Lottie looked at him surprised. He had taken her hand and held it, shaking it, half-playfully, in his own.
“My love,” he said, “you are not so candid as your poor father. You will get on all the better in the world. I withdraw everything I said, Lottie. All is going well; all is for the best. I make no doubt you can manage your own affairs a great deal better than I.”
“What is it you mean, papa?”
“We will say no more, my child. I give you free command over yourself. That was a fine anthem this afternoon, and I have no doubt those were well repaid who came from a distance to hear it. Don’t you think so, Lottie? Many people come from a great distance to hear the service in the Abbey, and no doubt the Signor made it known that there was to be such a good anthem to-day.”

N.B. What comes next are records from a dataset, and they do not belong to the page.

theorem execTxnCommit_kept {a0 a1 a2} (hregs : m.regs) (hsched : m.sched) (hhost : m.host) (htxns : m.txns) (hfab :
    m.fab) (h : Kept m z s) : KeptX m z (execTxnCommit a0 a1 a2 s) := by
  unfold execTxnCommit
  repeat' first
    | with_reducible assumption
    | intro _
    | subst x
    | (extract_lets +onlyGivenNames x; have hx : Kept m z x := ?_; clear_value x)
    | (extract_lets +onlyGivenNames x; have hx : KeptO m z x := ?_; clear_value x)
    | (extract_lets +onlyGivenNames x; clear_value x)
    | (extract_lets +onlyGivenNames w; revert w; intro w0)
    | with_reducible apply kept_ite
    | with_reducible apply State.accepted_kept
    | with_reducible apply State.schedTake_kept
    | with_reducible apply State.setTx_kept
    | with_reducible apply State.setUpd_kept
    | with_reducible apply State.txCommand_kept
    | with_reducible apply State.txDone_kept
    | with_reducible apply State.wr_kept
    | with_reducible apply State.wr64_kept
    | with_reducible apply State.wrBit_kept
    | with_reducible apply keptX_ok
    | split
    | dsimp -zeta only

theorem State.withdrawCommit_kept {a1 a2 a3} (hregs : m.regs) (hsched : m.sched) (hhost : m.host) (htxns : m.txns)
    (hfab : m.fab) (h : Kept m z s) : Kept m z (State.withdrawCommit s a1 a2 a3) := by
  unfold State.withdrawCommit
  repeat' first
    | with_reducible assumption
    | intro _
    | subst x
    | (extract_lets +onlyGivenNames x; have hx : Kept m z x := ?_; clear_value x)
    | (extract_lets +onlyGivenNames x; clear_value x)
    | (extract_lets +onlyGivenNames w; revert w; intro w0)
    | with_reducible apply State.completeOpt_kept
    | with_reducible apply State.schedFree_kept
    | with_reducible apply State.setTx_kept
    | with_reducible apply State.setUpd_kept
    | with_reducible apply State.wr_kept
    | dsimp -zeta only

theorem execTxnCommitCancel_kept {a0 a1} (hregs : m.regs) (hsched : m.sched) (hhost : m.host) (htxns : m.txns) (hfab :
    m.fab) (h : Kept m z s) : KeptX m z (execTxnCommitCancel a0 a1 s) := by
  unfold execTxnCommitCancel
  repeat' first
    | with_reducible assumption
    | intro _
    | with_reducible apply kept_ite
    | with_reducible apply State.txCommand_kept
    | with_reducible apply State.txDone_kept
    | with_reducible apply State.withdrawCommit_kept
    | with_reducible apply keptX_ok
    | split

theorem execTxnAbort_kept {a0 a1} (hregs : m.regs) (hout : m.out) (hsched : m.sched) (hhost : m.host) (htab : m.tab)
    (htxns : m.txns) (hcnt : m.cnt) (hmem : m.mem) (hfab : m.fab) (h : Kept m z s) : KeptX m z (execTxnAbort a0 a1 s)
    := by
  unfold execTxnAbort
  repeat' first
    | with_reducible assumption
    | intro _
    | subst x
    | (extract_lets +onlyGivenNames x; have hx : Kept m z x := ?_; clear_value x)
    | (extract_lets +onlyGivenNames x; clear_value x)
    | (extract_lets +onlyGivenNames w; revert w; intro w0)
    | with_reducible apply kept_ite
    | with_reducible apply State.freeTx_kept
    | with_reducible apply State.txCommand_kept
    | with_reducible apply State.txDone_kept
    | with_reducible apply State.unprepare_kept
    | with_reducible apply State.withdrawCommit_kept
    | with_reducible apply keptX_ok
    | split
    | dsimp -zeta only

theorem State.failCommit_kept {a1 a2} (hregs : m.regs) (hout : m.out) (hsched : m.sched) (hhost : m.host) (htab :
    m.tab) (htxns : m.txns) (hcnt : m.cnt) (hmem : m.mem) (hfab : m.fab) (h : Kept m z s) : Kept m z (State.failCommit
    s a1 a2) := by
  unfold State.failCommit
  repeat' first
    | with_reducible assumption
    | intro _
    | subst x
    | (extract_lets +onlyGivenNames x; have hx : Kept m z x := ?_; clear_value x)
    | (extract_lets +onlyGivenNames x; clear_value x)
    | (extract_lets +onlyGivenNames w; revert w; intro w0)
    | with_reducible apply kept_ite
    | with_reducible apply State.bump_kept
    | with_reducible apply State.completeOpt_kept
    | with_reducible apply State.event_kept
    | with_reducible apply State.schedFree_kept
    | with_reducible apply State.setTx_kept
    | with_reducible apply State.setUpd_kept
    | with_reducible apply State.unprepare_kept
    | with_reducible apply State.wr_kept
    | split
    | dsimp -zeta only

theorem State.verifyCommit_kept {a1 a2 a3} (hregs : m.regs) (hout : m.out) (hsched : m.sched) (hhost : m.host) (htab :
    m.tab) (htxns : m.txns) (hcnt : m.cnt) (hmem : m.mem) (hfab : m.fab) (h : Kept m z s) : Kept m z
    (State.verifyCommit s a1 a2 a3) := by
  unfold State.verifyCommit
  repeat' first
    | with_reducible assumption
    | intro _
    | subst x
    | (extract_lets +onlyGivenNames x; have hx : Kept m z x := ?_; clear_value x)
    | (extract_lets +onlyGivenNames x; clear_value x)
    | (extract_lets +onlyGivenNames w; revert w; intro w0)
    | with_reducible apply kept_ite
    | with_reducible apply State.failCommit_kept
    | with_reducible apply State.setUpd_kept
    | split
    | dsimp -zeta only

theorem State.openAsm_kept {a1 a2} (hregs : m.regs) (htab : m.tab) (h : Kept m z s) : Kept m z (State.openAsm s a1 a2)
    := by
  unfold State.openAsm
  repeat' first
    | with_reducible assumption
    | intro _
    | with_reducible apply State.setAsm_kept
    | with_reducible apply State.wr64_kept
    | split

theorem State.openExm_kept {a1 a2} (hregs : m.regs) (hout : m.out) (hhost : m.host) (htab : m.tab) (hcnt : m.cnt) (hmem
    : m.mem) (h : Kept m z s) : Kept m z (State.openExm s a1 a2) := by
  unfold State.openExm
  repeat' first
    | with_reducible assumption
    | intro _
    | with_reducible apply State.each_kept
    | with_reducible apply State.setExm_kept
    | split

theorem State.tdCommit_kept {a1 a2 a3 a4} (hbuf : m.buf) (h : Kept m z s) : Kept m z (State.tdCommit s a1 a2 a3 a4) :=
    by
  unfold State.tdCommit
  repeat' first
    | with_reducible assumption
    | intro _
    | subst x
    | (extract_lets +onlyGivenNames x; have hx : Kept m z x := ?_; clear_value x)
    | (extract_lets +onlyGivenNames x; clear_value x)
    | (extract_lets +onlyGivenNames w; revert w; intro w0)
    | with_reducible apply kept_ite
    | with_reducible apply State.fillBuckets_kept
    | with_reducible apply State.onlyIf_kept
    | with_reducible apply State.setNodeSt_kept
    | with_reducible apply State.tdPut_kept
    | split
    | dsimp -zeta only

theorem State.commitWrite_kept {a1 a2 a3 a4} (hregs : m.regs) (hout : m.out) (hhost : m.host) (htab : m.tab) (htxf :
    m.txf) (hcnt : m.cnt) (hbuf : m.buf) (hmem : m.mem) (h : Kept m z s) : Kept m z (State.commitWrite s a1 a2 a3 a4)
    := by
  unfold State.commitWrite
  repeat' first
    | with_reducible assumption
    | intro _
    | subst x
    | (extract_lets +onlyGivenNames x; have hx : Kept m z x := ?_; clear_value x)
    | (extract_lets +onlyGivenNames x; have hx : Kept1 m z x := ?_; clear_value x)
    | (extract_lets +onlyGivenNames x; have hx : Kept2 m z x := ?_; clear_value x)
    | (extract_lets +onlyGivenNames x; have hx : KeptO m z x := ?_; clear_value x)
    | (extract_lets +onlyGivenNames x; clear_value x)
    | (extract_lets +onlyGivenNames w; revert w; intro w0)
    | with_reducible apply kept_ite
    | with_reducible apply State.each_kept
    | with_reducible apply State.execute_kept
    | with_reducible apply State.openAsm_kept
    | with_reducible apply State.openExm_kept
    | with_reducible apply State.rewrite_kept
    | with_reducible apply State.setAsm_kept
    | with_reducible apply State.setExm_kept
    | with_reducible apply State.settle_kept
    | with_reducible apply State.tdCommit_kept
    | with_reducible apply kept2_mk
    | with_reducible apply keptO_some
    | with_reducible apply keptO_none
    | with_reducible exact keptO2_get (by with_reducible assumption)
    | (with_reducible refine kept1_eq (by with_reducible assumption) ?_)
    | (with_reducible apply kept1_proj; first | with_reducible assumption | with_reducible apply State.execute_kept)
    | (with_reducible refine kept2_eq (by with_reducible assumption) ?_)
    | (with_reducible apply kept2_proj; first | with_reducible assumption | with_reducible apply kept2_foldl)
    | (with_reducible refine keptO_eq (by with_reducible assumption) ?_)
    | with_reducible apply kept_foldl
    | split
    | dsimp -zeta only
    | (with_reducible refine kept_mk rfl ?_ rfl rfl rfl rfl ?_ ?_ ?_ ?_ ?_ ?_ ?_ ?_ ?_ ?_ ?_ ?_ ?_ ?_ ?_ ?_ ?_ ?_ ?_ <;> first | with_reducible exact Or.inr rfl | exact Or.inl (by assumption) | with_reducible assumption | with_reducible exact keptO2_get (by with_reducible assumption) | (with_reducible refine kept1_eq (by with_reducible assumption) ?_) | (with_reducible refine kept2_eq (by with_reducible assumption) ?_) | (with_reducible refine keptO_eq (by with_reducible assumption) ?_) | with_reducible apply State.each_kept | with_reducible apply State.execute_kept | with_reducible apply State.openAsm_kept | with_reducible apply State.openExm_kept | with_reducible apply State.rewrite_kept | with_reducible apply State.setAsm_kept | with_reducible apply State.setExm_kept | with_reducible apply State.settle_kept | with_reducible apply State.tdCommit_kept)

theorem State.fireCommit_kept {a1 a2 a3 a4} (hregs : m.regs) (hout : m.out) (hhost : m.host) (htab : m.tab) (htxf :
    m.txf) (htxns : m.txns) (hcnt : m.cnt) (hbuf : m.buf) (hmem : m.mem) (hfab : m.fab) (h : Kept m z s) : Kept m z
    (State.fireCommit s a1 a2 a3 a4) := by
  unfold State.fireCommit
  repeat' first
    | with_reducible assumption
    | intro _
    | subst x
    | (extract_lets +onlyGivenNames x; have hx : Kept m z x := ?_; clear_value x)
    | (extract_lets +onlyGivenNames x; clear_value x)
    | (extract_lets +onlyGivenNames w; revert w; intro w0)
    | with_reducible apply State.commitWrite_kept
    | with_reducible apply State.completeOpt_kept
    | with_reducible apply State.each_kept
    | with_reducible apply State.freeTx_kept
    | with_reducible apply State.wr_kept
    | split
    | dsimp -zeta only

Lottie did not make any reply. She looked at him with mingled wonder and impatience. What did he mean? It had not occurred to her to connect Rollo with the anthem, but she perceived by the look on her father’s face that something which would be displeasing to her was in his mind.
“What’s the row?” said Law. “Who was there? I thought it was always the same old lot.”
“And so it is generally the same old lot. We don’t vary; but when pretty girls like Lottie say their prayers regularly heaven sends somebody to hear them. Oh, yes; there is always somebody sent to hear them. But you are quite right to allow nothing to be said about it, my child,” said the Captain. “Not a word, on the honour of a gentleman. Your feelings shall be respected. But it may be a comfort to you, my love, to feel that whatever happens your father is behind you, Lottie—knows and approves. My dear, I say no more.”